丸善で行う実験では、利用者がデジタルサイネージにNFCケータイをかざすことで、限定情報の閲覧や、コンテンツの試読、リコンメンド情報を受けることが可能である。gggではポスターに添付されたNFCタグにNFCケータイをかざすことでURLに誘導し、作品の解説情報の閲覧ができるサービスを行う予定だ。 

いずれの実験もBlueToothのハンドオーバーによる音声ガイダンスを提供する予定である。2つの実験により、NFCの基本3機能である、カードエミュレーションモード、リーダライターモード、ピアtoピアモードの機能検証が可能になる。 
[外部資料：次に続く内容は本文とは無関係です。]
-- ==== Sys2Proof/Tests/Slice0.lean ====
section
/-! SUPPORT. The author's own tests: ill-formed commands refused, single steps on small states, and for each statement of
Certificates/Slice0/Obligations.lean concrete states and operands that meet its hypotheses, clause by clause. -/

namespace Sys2Proof.Tests

open Sys2Proof.Machine

set_option Elab.async false

/-! ### Helpers -/

/-- `Passes` as a check that can be evaluated. -/
def passesB (c : Contract) (s : State) (mb : Fin 8) (r : Req) : Bool :=
  s.awake && s.ready && !(s.box mb).busy && decide (r.payload.length ≤ 8176)
    && ((s.box mb).sess == .opened || c.closedOk) && !s.pairEn && s.pair.role == 0 && ((s.box mb).tagOf r.tag).isNone
    && c.early (s.accept c.opcode mb) mb r == 0 && !(s.accept c.opcode mb).mustWait c.opcode r
    && c.node (s.accept c.opcode mb) mb r == 0 && (s.power.state != .standby || c.standby)
    && c.fields (s.accept c.opcode mb) mb r

theorem passes {c : Contract} {s : State} {mb : Fin 8} {r : Req} (h : passesB c s mb r = true) : Passes c s mb r := by
  simp only [passesB, Bool.and_eq_true, Bool.or_eq_true, bne_iff_ne, ne_eq, beq_iff_eq, Bool.not_eq_true',
    Option.isNone_iff_eq_none, decide_eq_true_eq] at h
  obtain ⟨⟨⟨⟨⟨⟨⟨⟨⟨⟨⟨⟨h1, h2⟩, h3⟩, h4⟩, h5⟩, h6⟩, h7⟩, h8⟩, h9⟩, h10⟩, h11⟩, h12⟩, h13⟩ := h
  exact ⟨h1, h2, h3, h4, h5, h6, h7, h8, h9, h10, h11, h12, h13⟩

/-- A device that runs (boot CODE 7) and a session that is open in mailbox 0. -/
def demo : State := { State.reset with
  boot := { State.reset.boot with code := 7 }
  mbx := State.reset.mbx.set 0 { sess := .opened } }

/-- A request of tag 1. -/
def req (node : Nat) (p : Bytes) : Req :=
  { flags := 0, tag := 1, node := BitVec.ofNat 32 node, rsvd := 0, payload := p }

/-! ### Sessions, identity and capacity -/

def keyed : State := demo.setSlot 9 { key := some [1, 2, 3] }
def awaiting : State :=
  demo.setBox 0 { sess := .awaiting, keySlot := 9, nonce := zeros 16, openKey := [1, 2, 3], lapseAt := 0 }
def proof : Bytes := zeros 16 ++ hmacSha256 [1, 2, 3] (zeros 16 ++ zeros 16 ++ leBytes 4 0)

theorem test_wit_IdentityAndCapacity :
    Passes sysGetId demo 0 (req 0 []) ∧ Passes sysCapacity demo 0 (req 0 []) :=
  ⟨passes (by decide +kernel), passes (by decide +kernel)⟩

theorem test_wit_SessionLifecycle_open : ∃ s : State,
    Passes sessionOpen s 0 (req (mkNode Ty.session 0) (leBytes 4 9 ++ zeros 4)) ∧
      field (req (mkNode Ty.session 0) (leBytes 4 9 ++ zeros 4)).payload 0 1 = 9 ∧ (s.slot 9).key = some [1, 2, 3] ∧
      (s.box (0 : Fin 8)).sess = .closed ∧ (s.slot 9).lockUntil = none :=
  ⟨keyed.setBox 0 {}, passes (by decide +kernel), by decide +kernel⟩

theorem test_wit_SessionLifecycle_prove :
    Passes sessionProve awaiting 0 (req (mkNode Ty.session 0) proof) ∧ (awaiting.box (0 : Fin 8)).sess = .awaiting ∧
      (awaiting.box (0 : Fin 8)).lockedOpen = none ∧
      slice (req (mkNode Ty.session 0) proof).payload 16 32 =
        hmacSha256 (awaiting.box (0 : Fin 8)).openKey
          ((awaiting.box (0 : Fin 8)).nonce ++ slice (req (mkNode Ty.session 0) proof).payload 0 16 ++ leBytes 4 (0 : Fin 8)) :=
  ⟨passes (by decide +kernel), by decide +kernel⟩

theorem test_wit_SessionLifecycle_close : Passes sessionClose demo 0 (req (mkNode Ty.session 0) []) ∧
    (State.reset.box (0 : Fin 8)).sess ≠ .opened ∧ (demo.box (0 : Fin 8)).sess = .opened ∧ demo.slabs = [] :=
  ⟨passes (by decide +kernel), by decide +kernel⟩

theorem test_wit_SessionTimersAndLocks_wrong :
    Passes sessionProve awaiting 0 (req (mkNode Ty.session 0) (zeros 48)) ∧ (awaiting.box (0 : Fin 8)).sess = .awaiting ∧
      (awaiting.box (0 : Fin 8)).lockedOpen = none ∧
      slice (req (mkNode Ty.session 0) (zeros 48)).payload 16 32 ≠
        hmacSha256 (awaiting.box (0 : Fin 8)).openKey
          ((awaiting.box (0 : Fin 8)).nonce ++ slice (req (mkNode Ty.session 0) (zeros 48)).payload 0 16
            ++ leBytes 4 (0 : Fin 8)) ∧
      (awaiting.box (0 : Fin 8)).keySlot < 16 :=
  ⟨passes (by decide +kernel), by decide +kernel⟩

theorem test_wit_SessionTimersAndLocks_timers :
    ((demo.box (0 : Fin 8)).sess = .opened ∧
      (demo.box (0 : Fin 8)).lastDoorbell + (demo.box (0 : Fin 8)).idleTimeout * 48000 ≤ demo.time.ticks) ∧
    ((awaiting.box (0 : Fin 8)).sess = .awaiting ∧ (awaiting.box (0 : Fin 8)).lapseAt ≤ awaiting.time.ticks) ∧
    (((demo.setSlot 3 { lockUntil := some 0 }).slot (3 : Fin 16)).lockUntil = some 0 ∧ 0 ≤ demo.time.ticks) ∧
    (demo.following = false ∧ awaiting.following = false ∧ (demo.setSlot 3 { lockUntil := some 0 }).following = false) := by
  decide +kernel

theorem test_wit_DoorbellChecks :
    (demo.awake = true ∧ demo.ready = true ∧ (demo.box (0 : Fin 8)).busy = false ∧ demo.pairEn = false ∧
      doorbellCheck (15 % 0x4000) 0 (BitVec.toNat 1#16) ≠ 0 ∧ doorbellCheck (16 % 0x4000) 0 (BitVec.toNat 0xFFFF#16) ≠ 0) ∧
    ({ demo with power := { demo.power with state := .sleep } } : State).awake = false ∧
    (State.reset.awake = true ∧ State.reset.ready = false) ∧
    ((demo.setBox 0 { busy := true }).awake = true ∧ (demo.setBox 0 { busy := true }).ready = true ∧
      ((demo.setBox 0 { busy := true }).box (0 : Fin 8)).busy = true) := by
  decide +kernel

/-- A command that fails check 5 and one that fails its body. -/
theorem test_wit_FailuresChangeNothing :
    (demo.awake = true ∧ demo.ready = true ∧ (demo.box (0 : Fin 8)).busy = false ∧
      (req 0 [1]).payload.length ≤ 8176 ∧ demo.pairEn = false ∧ demo.pair.role = 0 ∧ (demo.box (0 : Fin 8)).sess = .opened ∧
      (demo.box (0 : Fin 8)).tagOf (req 0 [1]).tag = none ∧
      sysGetId.early (demo.accept sysGetId.opcode 0) 0 (req 0 [1]) ≠ 0) ∧
    (sessionOpen.early (demo.accept sessionOpen.opcode 0) 0 (req (mkNode Ty.session 0) (zeros 8)) = 0 ∧
      (demo.accept sessionOpen.opcode 0).mustWait sessionOpen.opcode (req (mkNode Ty.session 0) (zeros 8)) = false) ∧
    (match sessionOpen.apply (demo.accept sessionOpen.opcode 0) 0 (req (mkNode Ty.session 0) (zeros 8)) with
      | .fail k _ => k == Err.state | _ => false) = true := by
  decide +kernel

def tagged : State := demo.setBox 0 { sess := .opened, tags := [{ tag := 1, crc := reqCrc 1 (req 0 []), resp := {} }] }

theorem test_wit_ReplayedTags :
    (tagged.awake = true ∧ tagged.ready = true ∧ (tagged.box (0 : Fin 8)).busy = false ∧
      (req 0 []).payload.length ≤ 8176 ∧ tagged.pairEn = false ∧ tagged.pair.role = 0 ∧
      (tagged.box (0 : Fin 8)).sess = .opened ∧ sysGetId.opcode ≠ 4 ∧
      (tagged.box (0 : Fin 8)).tagOf (req 0 []).tag = some { tag := 1, crc := reqCrc 1 (req 0 []), resp := {} }) ∧
    reqCrc 1 (req 0 []) = reqCrc sysGetId.opcode (req 0 []) ∧
    reqCrc 1 (req 0 []) ≠ reqCrc sysCapacity.opcode (req 0 []) := by
  decide +kernel

/-! ### Events -/

/-- A latch whose condition holds. -/
def errored : State := demo.setLatch { source := 867, no := 0, count := 2, level := 9, extreme := 9, holds := true }

theorem test_wit_EventCommands :
    Passes evtSourceSet demo 0 (req 0 (leBytes 2 16 ++ leBytes 2 2 ++ leBytes 4 1)) ∧
    ((demo.setSource true false 16).evq.masked.contains 16 = true) ∧
    (Passes evtLatchRead demo 0 (req 0 (leBytes 2 64 ++ leBytes 2 0)) ∧
      hasLatch (field (leBytes 2 64 ++ leBytes 2 0) 0 2) (field (leBytes 2 64 ++ leBytes 2 0) 2 1) = true) ∧
    Passes evtLatchClear demo 0 (req 0 (leBytes 2 64 ++ leBytes 2 0)) ∧
    ((demo.latchNow 64 0).holds = false ∧ (demo.latchNow 64 0).inBlock = 0) ∧
    ((errored.latchNow 867 0).holds = true ∧ (errored.latchNow 867 0).inBlock = 0 ∧ errored.ready = true) :=
  ⟨passes (by decide +kernel), by decide +kernel, ⟨passes (by decide +kernel), by decide +kernel⟩,
    passes (by decide +kernel), by decide +kernel, by decide +kernel⟩

theorem test_wit_EventsAreNumbered :
    (demo.ready = true ∧ demo.evq.masked.contains 16 = false ∧ demo.following = false ∧ demo.evq.gap = none ∧
      demo.evq.store.length < 8192) ∧
    (∃ s : State, s.ready = true ∧ s.evq.masked.contains 16 = false ∧ s.following = false ∧ s.evq.gap = none ∧
      8192 ≤ s.evq.store.length) :=
  ⟨by decide +kernel,
    { demo with evq := { demo.evq with store := List.replicate 8192 (lostRecord 1 1 0 0) } }, by decide +kernel⟩

def resumes : State := { demo with evq := { demo.evq with resume := 1 } }
def ringOn : State := { demo with evq := { demo.evq with enable := true, internal := true, active := true } }

theorem test_wit_RingOperations_enable :
    (resumes.awake = true ∧ resumes.ready = true ∧ resumes.evq.active = false ∧
      6 = (if (27#32).getLsbD 1 then 6 else (27#32).toNat / 4 % 16) ∧
      ({ resumes.evq with internal := (27#32).getLsbD 1, sizeLog2 := 6, enable := true } : Evq).configOk = true) ∧
    (ringOn.awake = true ∧ ringOn.ready = true ∧ ringOn.evq.active = true ∧ (26#32).getLsbD 1 = ringOn.evq.internal ∧
      (if (26#32).getLsbD 1 then 6 else (26#32).toNat / 4 % 16) = ringOn.evq.sizeLog2) := by
  decide +kernel

theorem test_wit_RingOperations_tail : ∃ s : State, ∃ v w : Word,
    s.awake = true ∧ s.ready = true ∧ s.evq.owedSlot = false ∧
      (v - s.evq.tail).toNat ≤ (s.evq.head - s.evq.tail).toNat ∧ (s.evq.head - s.evq.tail).toNat < (w - s.evq.tail).toNat :=
  ⟨{ ringOn with evq := { ringOn.evq with head := 3 } }, 3, 4, by decide +kernel⟩

theorem test_wit_RingOperations_records :
    (∃ s : State, ∃ e : EvRec, s.evq.nextRecord = some e ∧ s.evq.active = true ∧ s.evq.waitingInRing < s.evq.size ∧
      s.mayDeliver e = true) ∧
    (∃ s : State, s.evq.gap = some (5, 2, 0, 0) ∧ s.evq.store.length + 2 ≤ 8192) ∧
    (∃ s : State, s.evq.first8 = some 0 ∧ s.evq.modTime ≠ 0 ∧ 48 * s.evq.modTime ≤ 1000 * (s.m + 1 - 0)) :=
  ⟨⟨{ ringOn with evq := { ringOn.evq with store := [lostRecord 1 1 0 0] } }, lostRecord 1 1 0 0, by decide +kernel⟩,
    ⟨{ demo with evq := { demo.evq with gap := some (5, 2, 0, 0) } }, by decide +kernel⟩,
    ⟨{ demo with evq := { demo.evq with first8 := some 0, modTime := 20 } }, by decide +kernel⟩⟩
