/-- RET writes pc alone, and `sp` when its test holds. -/
theorem ret_next (h : ret test s = .next t) :
    (testHolds s.f test = true ∧ ∃ nextSp nextPc, t = { s with sp := nextSp, pc := nextPc }) ∨
      ∃ nextPc, t = { s with pc := nextPc } := by
  unfold ret at h
  split at h
  next htaken =>
    cases h
    exact .inl ⟨htaken, _, _, rfl⟩
  next =>
    cases h
    exact .inr ⟨_, rfl⟩

end

/-! ### The registers -/

section
variable {s t : State} {r : Reg8}

theorem readReg_writeReg_of_ne {q : Reg8} (h : r ≠ q) (s : State) (v : Byte) :
    readReg (writeReg s q v) r = readReg s r := by
  rw [readReg_writeReg, if_neg h]

theorem readReg_writePair_of_notMem {p : Pair} (h : r ∉ Pair.registers p) (s : State) (v : Word) :
    readReg (writePair s p v) r = readReg s r := by
  cases p with
  | bc | de | hl =>
    have hhigh := List.ne_of_not_mem_cons h
    have hlow := List.ne_of_not_mem_cons (List.not_mem_of_not_mem_cons h)
    exact (readReg_writeReg_of_ne hlow _ (lo8 v)).trans (readReg_writeReg_of_ne hhigh s (hi8 v))
  | af =>
    have hhigh : r ≠ .a := List.ne_of_not_mem_cons h
    exact (readReg_withFlagsPc (writeReg s .a (hi8 v)) _ s.pc r).trans (readReg_writeReg_of_ne hhigh s (hi8 v))

theorem readReg_withSpPc (s : State) (x y : Word) (r : Reg8) : readReg { s with sp := x, pc := y } r = readReg s r := by
  cases r <;> rfl

theorem readReg_writeRr_of_notMem {rr : PairOrSp} (h : r ∉ PairOrSp.registers rr) (s : State) (v : Word) :
    readReg (writeRr s rr v) r = readReg s r := by
  cases rr with
  | bc | de | hl => exact readReg_writePair_of_notMem h s v
  | sp => exact readReg_withSpPc s v s.pc r

theorem readReg_writeTarget_of_notMem {target : Target} {source : Source}
    (h : r ∉ writtenRegisters (.ldByte target source)) (v : Byte) :
    readReg (writeTarget s target v) r = readReg s r := by
  cases target with
  | reg q => exact readReg_writeReg_of_ne (List.ne_of_not_mem_cons h) s v
  | memHl => exact readReg_memWrite s (readPair s .hl) v r

theorem readReg_of_commit {u : State} {nextPc : Word} (h : commit u nextPc = .next t) (r : Reg8) :
    readReg t r = readReg u r := by
  cases h
  exact readReg_withPc u nextPc r

theorem readReg_of_commit_withFlags {u : State} {f : Flags} {nextPc : Word}
    (h : commit { u with f := f } nextPc = .next t) (r : Reg8) : readReg t r = readReg u r := by
  cases h
  exact readReg_withFlagsPc u f nextPc r

theorem readReg_of_raiseFatal {condition : Fault} (h : raiseFatal s condition = .next t) (r : Reg8) :
    readReg t r = readReg s r := by
  cases h
  cases r <;> rfl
 「KDDI様の大規模な実験を行うことで、NFC対応の携帯電話が、早期に商用化されることを期待しています。さまざまな事業者と協業してNFCの普及促進に貢献していきたいと考えています」(大日本印刷 デジタルセキュリティ本部 NFCプロジェクト リーダー 鈴木英治氏)

NFCのブレイクは2012年?

FeliCaとは適用範囲が異なる 

NFCのブレイクに関しては「一般的には、2013年頃と言われていますが、NFC対応のスマートフォンの普及次第では2012年」(鈴木氏)と口にする。すでにフランスや韓国ではNFCの商用化に向けて準備が進んでおり、日本より海外市場が先に立ち上がる可能性がある。同社でも海外を見すえたビジネス展開も検討している。 

最後に、FeliCaビジネスとの影響ついて鈴木氏は、「日本では、世界より進んだFeliCaカードのサービスが数多く存在しています。さらに、NFCによりこれらのサービスに加えて新しいサービスが登場し、市場全体が成長していくことになるでしょう」と説明してくれた。